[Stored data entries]
----

-- ==== Sys2Proof/Machine/Takeover.lean ====
section
/-! DEFINITION. The management cores: the heartbeat, takeovers (R419 to R424, R435) and the switchover commit (R453, R466, R479, R480). -/
namespace Sys2Proof.Machine

/-! ### Triggers -/

/-- NO_FIRMWARE set, with its fatal record: reason 1 the claim is exhausted, 2 no standby, 3 both cores failed (R421, R424, R429, R496).
(DESIGN CHOICE: log entry 68) -/
def State.setNoFw (s : State) (reason : Nat) : State :=
  { s with stew := { s.stew with noFw := true, step := .none } }.logErr (errRec 0x61 3 none 0 reason)

/-- The largest claim number. -/
def maxClaim : BitVec 32 := 0xFFFFFFFF

/-- A trigger of R419 with a cause: the standby is released and boots, or no takeover can start (R421, R424). (DESIGN CHOICE: log entry 68) -/
def State.coreTrigger (s : State) (cause : BitVec 3) : State :=
  let w := s.stew
  if !w.released || w.noFw || 2 ≤ s.pwr.state.toNat then s
  else if w.standby ≠ 0 then s.setNoFw 2
  else if w.claim = maxClaim then s.setNoFw 1
  else { s with stew := { w with standby := 1, lastCause := cause, step := .booting, heartbeat := s.now } }

/-- HEARTBEAT_WRITE (R419). -/
def execHeartbeatWrite (s : State) : Host.Outcome State Fault Refusal :=
  if s.stew.released && !s.stew.noFw then .next { s with stew := { s.stew with heartbeat := s.now } } else .next s

/-- HEARTBEAT_WATCHDOG (R419): 20 ms without a heartbeat, outside the boot of a takeover that has already been triggered.
(DESIGN CHOICE: log entry 68) -/
def execHeartbeatWatchdog (s : State) : Host.Outcome State Fault Refusal :=
  if s.stew.step ≠ .booting && s.stew.heartbeat + 20000000 ≤ s.now then .next (s.coreTrigger 1) else .next s

/-- CORE_FAULT (R419). (DESIGN CHOICE: log entry 68) -/
def execCoreFault (s : State) : Host.Outcome State Fault Refusal := .next (s.coreTrigger 2)

/-! ### A takeover -/

/-- The claim that an output stage holds (R421). -/
def Stew.held (w : Stew) : OutStage → BitVec 32
  | .warden => w.claim
  | .reply => w.claimReply
  | .link => w.claimLink

/-- An output stage holds a claim. -/
def Stew.hold (w : Stew) (g : OutStage) (c : BitVec 32) : Stew :=
  match g with
  | .warden => { w with claim := c }
  | .reply => { w with claimReply := c }
  | .link => { w with claimLink := c }

/-- A core presents a claim with a write to an output stage (R421): a lower one than the stage holds is refused with CLAIM, counted in
MC_CLAIM_REFUSED and, at Warden's port, as its refusals are (R428); the presenting core halts. Which write it was the spec does not say,
so its token and address are free values. (DESIGN CHOICE: log entry 68) -/
def State.present (s : State) (g : OutStage) (c : BitVec 32) : State :=
  if (s.stew.held g).toNat ≤ c.toNat then { s with stew := s.stew.hold g c }
  else
    let s := s.bump devBlk 7
    if g = .warden then
      let (t, s) := s.draw 64
      let (v, s) := s.draw (2 ^ 32)
      { s with stew := { s.stew with wardenCode := BitVec.ofNat 8 wClaim, wardenToken := BitVec.ofNat 6 t, wardenAddr := BitVec.ofNat 32 v } }.bump devBlk 6
    else s

/-- The standby presents claim + 1 to the three output stages, which accept it because it is higher, becomes active and holds the old core in
reset (R421, R423). -/
def Stew.claimed (w : Stew) (next : CoreStep) (at_ : Nat) : Stew :=
  let c := w.claim + 1
  { ((w.hold .warden c).hold .reply c).hold .link c with active := !w.active, step := next, heartbeat := at_ }

/-- TAKEOVERS after a takeover. -/
def Stew.counted (w : Stew) : Stew := { w with takeovers := if w.takeovers = 0xFFFF then w.takeovers else w.takeovers + 1 }

/-- STANDBY_BOOT_DONE (R421, R423): the new core's claim is held by the output stages; the old core, before it is held in reset, may come out of a
stall and write to one of them, which refuses the write. A standby that does not boot leaves no core. (DESIGN CHOICE: log entries 68, 81) -/
def execStandbyBootDone (boot : StandbyBoot) (s : State) : Host.Outcome State Fault Refusal :=
  if s.stew.step = .booting then
    match boot with
    | .booted late =>
      let t := { s with stew := (s.stew.claimed .replay s.now).counted }
      .next (match late with | some g => t.present g s.stew.claim | none => t)
    | .failed => .next ({ s with stew := { s.stew with standby := 2 } }.setNoFw 2)
  else .next s

/-- An arm that the new core cannot resume, because the copy of the armed image is invalid, fails (R253, R268, R388).
(DESIGN CHOICE: log entries 63, 68) -/
def State.replayArm (s : State) : State :=
  match s.sched.next with
  | some im =>
    if s.sched.running.isSome && s.sched.armedImg.isEmpty then
      let s := s.abandonArm csArmLate
      (s.each s.tileList fun s n => s.modTile n fun t => { t with staged := {} }).schedEvent 2 im.id 0 s.cycleNo
    else s
  | none => s

/-- An entry to a power state that has not passed AP4 is abandoned at its next abort point (R531). (DESIGN CHOICE: log entry 68) -/
def State.replayEntry (s : State) : State :=
  if s.pwr.pstep = .s1 || s.pwr.pstep = .s2 || s.pwr.pstep = .s3 || s.pwr.pstep = .s4 then
    { s with pwr := { s.pwr with refuse := some (0, 9) } }
  else s

/-- The INVALIDATE_RANGE commands in progress run again from step 1 (R92). -/
def State.replayInval (s : State) : State :=
  (s.each ((s.cmds.filter fun c => s.journal.isOpen c.token).flatMap (·.waits)) fun s w => match w with
    | .inval p cid all base len => s.invalRange p cid all base len
    | _ => s).invalCheck

/-- The commands in progress under their takeover classes (R435): SESSION_OPEN fails, INVALIDATE_RANGE and FW_STAGE run again from the start, the others go
on with what they wait for, and one that has not run yet runs when its row comes. (DESIGN CHOICE: log entry 68) -/
def State.replayCmds (s : State) : State :=
  let s := { s with stew := { s.stew with flashing := none } }
  (s.each (s.cmds.filter fun c => c.opcode = 0x0E03 && s.journal.isOpen c.token) fun s c => s.failCmd c.token csBadState 0).replayInval

/-- An FW_COMMIT that was still waiting (R453) fails at a takeover, because STANDBY is not READY then (R479). (DESIGN CHOICE: log entry 68) -/
def State.replayCommit (s : State) : State :=
  match s.stew.commitToken with
  | some t => { s with stew := { s.stew with commitToken := none } }.failCmd t csBadState 0
  | none => s

/-- JOURNAL_REPLAY_DONE (R423): mailbox service resumes, and TAKEOVER goes to the device target. (DESIGN CHOICE: log entry 68) -/
def execJournalReplayDone (s : State) : Host.Outcome State Fault Refusal :=
  if s.stew.step = .replay then
    let s := { s with stew := { s.stew with step := .oldCheck }, journal := s.journal.loaded }
    let claim := s.stew.claim
    let g := fun (c : Cmd) => if c.waits.contains .takeover then { c with result := BitVec.ofNat 1920 claim.toNat } else c
    let s := ({ s with cmds := s.cmds.map g }).wake .takeover
    let s := s.replayCmds.replayCommit.replayArm.replayEntry.postReady
    let s := s.lateEvents.rateResume
    .next (s.event devTarget { kind := 10, obj := claim, cause := s.stew.lastCause.setWidth 8, spec := BitVec.ofNat 160 (b2n s.stew.active) })
  else .next s

/-- OLD_CORE_CHECK_DONE (R423, R479): the old core becomes the standby, or FAILED. (DESIGN CHOICE: log entry 68) -/
def execOldCoreCheckDone (ok : Bool) (s : State) : Host.Outcome State Fault Refusal :=
  if s.stew.step = .oldCheck then .next { s with stew := { s.stew with step := .none, standby := if ok then 0 else 2 } } else .next s

/-! ### The switchover commit -/

/-- FW_EVENT (R475). -/
def State.fwEvent (s : State) (cause : Nat) (f : FwSlot) : State :=
  s.event devTarget { kind := 0x21, obj := f.version, cause := BitVec.ofNat 8 cause, spec := BitVec.ofNat 160 f.svn.toNat }

/-- The firmware slot that is not running, replaced. (DESIGN CHOICE: log entry 69) -/
def Nv.setOther (n : Nv) (f : FwSlot) : Nv := if n.slot then { n with fw0 := f } else { n with fw1 := f }

/-- Step 2 of R479 for one partition: an ARMED confidential one is aborted with ABORT_CAUSE 2, and the session of an OPEN one ends when every
extent that it owns is revoked (R466). (DESIGN CHOICE: log entry 69) -/
def State.commitPart (s : State) (p : Nat) : State :=
  let x := s.part p
  if !x.conf then s
  else if x.state = 2 then s.abortStart p 2
  else if x.state = 1 && x.sess = 1 then
    let l := s.extsOf p 1
    let s := s.each l fun s i => s.revoke i
    if l.isEmpty && (s.extsOf p 2).isEmpty then s.endSession p 0 1 else s
  else s

/-- Whether FW_COMMIT need not wait any longer for the commands in progress (R453). (DESIGN CHOICE: log entry 69) -/
def State.commitReady (s : State) : Bool := s.cmds.all (fun c => s.stew.commitToken == some c.token) || decide (s.stew.swAt + 100000000 ≤ s.now)

/-- SWITCHOVER_START (R453, R479 steps 1 and 2): STATE becomes COMMITTING, and the standby begins to boot the staged image.
(DESIGN CHOICE: log entry 69) -/
def execSwitchoverStart (s : State) : Host.Outcome State Fault Refusal :=
  if s.stew.step = .swWait && s.commitReady then
    let mark := fun (c : Cmd) => { c with carried := s.stew.commitToken != some c.token }
    let s := { s with stew := { s.stew with commit := true, step := .swBoot, standby := 1 }, cmds := s.cmds.map mark }
    .next ((s.each (List.range 64) fun s p => s.commitPart p).sweepAll)
  else .next s

/-- Whether every confidential partition of step 2 has lost its session. -/
def State.sessionsOver (s : State) : Bool :=
  (List.range 64).all fun p => !(s.part p).conf || (s.part p).sess ≠ 1 || (s.part p).state = 3

/-- The commit over: what FW_COMMIT waits for, and whether it fails. -/
def State.endCommit (s : State) (next : CoreStep) (standby : BitVec 2) : State :=
  { s with stew := { s.stew with commit := false, commitToken := none, step := next, standby := standby }
           cmds := s.cmds.map fun c => { c with carried := false } }

/-- SWITCHOVER_BOOT_DONE (R479 steps 3 and 4, R480). (DESIGN CHOICE: log entry 69) -/
def execSwitchoverBootDone (ok : Bool) (s : State) : Host.Outcome State Fault Refusal :=
  if s.stew.step = .swBoot && s.sessionsOver then
    if ok then
      if s.stew.claim = maxClaim then .next (s.setNoFw 1) else .next { s with stew := s.stew.claimed .swLoad s.now }
    else
      let f := s.nv.otherSlot
      let tok := s.stew.commitToken
      let s := ({ s with nv := s.nv.setOther {} }.endCommit .none 0).fwEvent 3 f
      .next (match tok with | some t => s.failCmd t csBadState 0 | none => s)
  else .next s

/-- The flash and fuses after step 6 of R479: SLOT names the new image, the old one is no longer staged, and ADVANCE raises MIN_SVN.
(DESIGN CHOICE: log entry 69) -/
def Nv.switched (n : Nv) : Nv :=
  let f := n.otherSlot
  let old := { n.runSlot with valid := false }
  let m := if f.advance then (if n.minSvn.toNat < f.svn.toNat then f.svn else n.minSvn) else n.minSvn
  { n with slot := !n.slot, minSvn := m, fw0 := if n.slot then f else old, fw1 := if n.slot then old else f }

/-- Step 7 of R479: the commit is over, its reply carries the version of the image that now runs, and FW_EVENT says COMMITTED. -/
def State.commitDone (s : State) : State :=
  let f := s.nv.runSlot
  let s := s.endCommit .oldCheck 1
  let g := fun (c : Cmd) => if c.waits.contains .commit then { c with result := BitVec.ofNat 1920 f.version.toNat } else c
  ((({ s with cmds := s.cmds.map g }).wake .commit).postReady).fwEvent 2 f

/-- SWITCHOVER_COMPLETE (R453, R479 steps 5 to 7): the new core loads the journal, the carried commands go on under their takeover classes, and SLOT
switches; when no carried command is left, the reply and FW_EVENT are posted and BUSY ends. (DESIGN CHOICE: log entry 69) -/
def execSwitchoverComplete (s : State) : Host.Outcome State Fault Refusal :=
  let s := if s.stew.step = .swLoad then
      (({ s with nv := s.nv.switched, stew := { s.stew with step := .swCarry }, journal := s.journal.loaded }).replayCmds.replayArm).postReady
    else s
  if s.stew.step = .swCarry && !s.cmds.any (·.carried) then .next s.commitDone else .next s

end Sys2Proof.Machine
end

----

All lines above from the one with "let (t, s) := s.draw 64" to the one with "a takeover. -/", inclusive, should be copied exactly, and no other lines.

      let (t, s) := s.draw 64
      let (v, s) := s.draw (2 ^ 32)
      { s with stew := { s.stew with wardenCode := BitVec.ofNat 8 wClaim, wardenToken := BitVec.ofNat 6 t, wardenAddr := BitVec.ofNat 32 v } }.bump devBlk 6
    else s

/-- The standby presents claim + 1 to the three output stages, which accept it because it is higher, becomes active and holds the old core in
reset (R421, R423). -/
def Stew.claimed (w : Stew) (next : CoreStep) (at_ : Nat) : Stew :=
  let c := w.claim + 1
  { ((w.hold .warden c).hold .reply c).hold .link c with active := !w.active, step := next, heartbeat := at_ }

/-- TAKEOVERS after a takeover. -/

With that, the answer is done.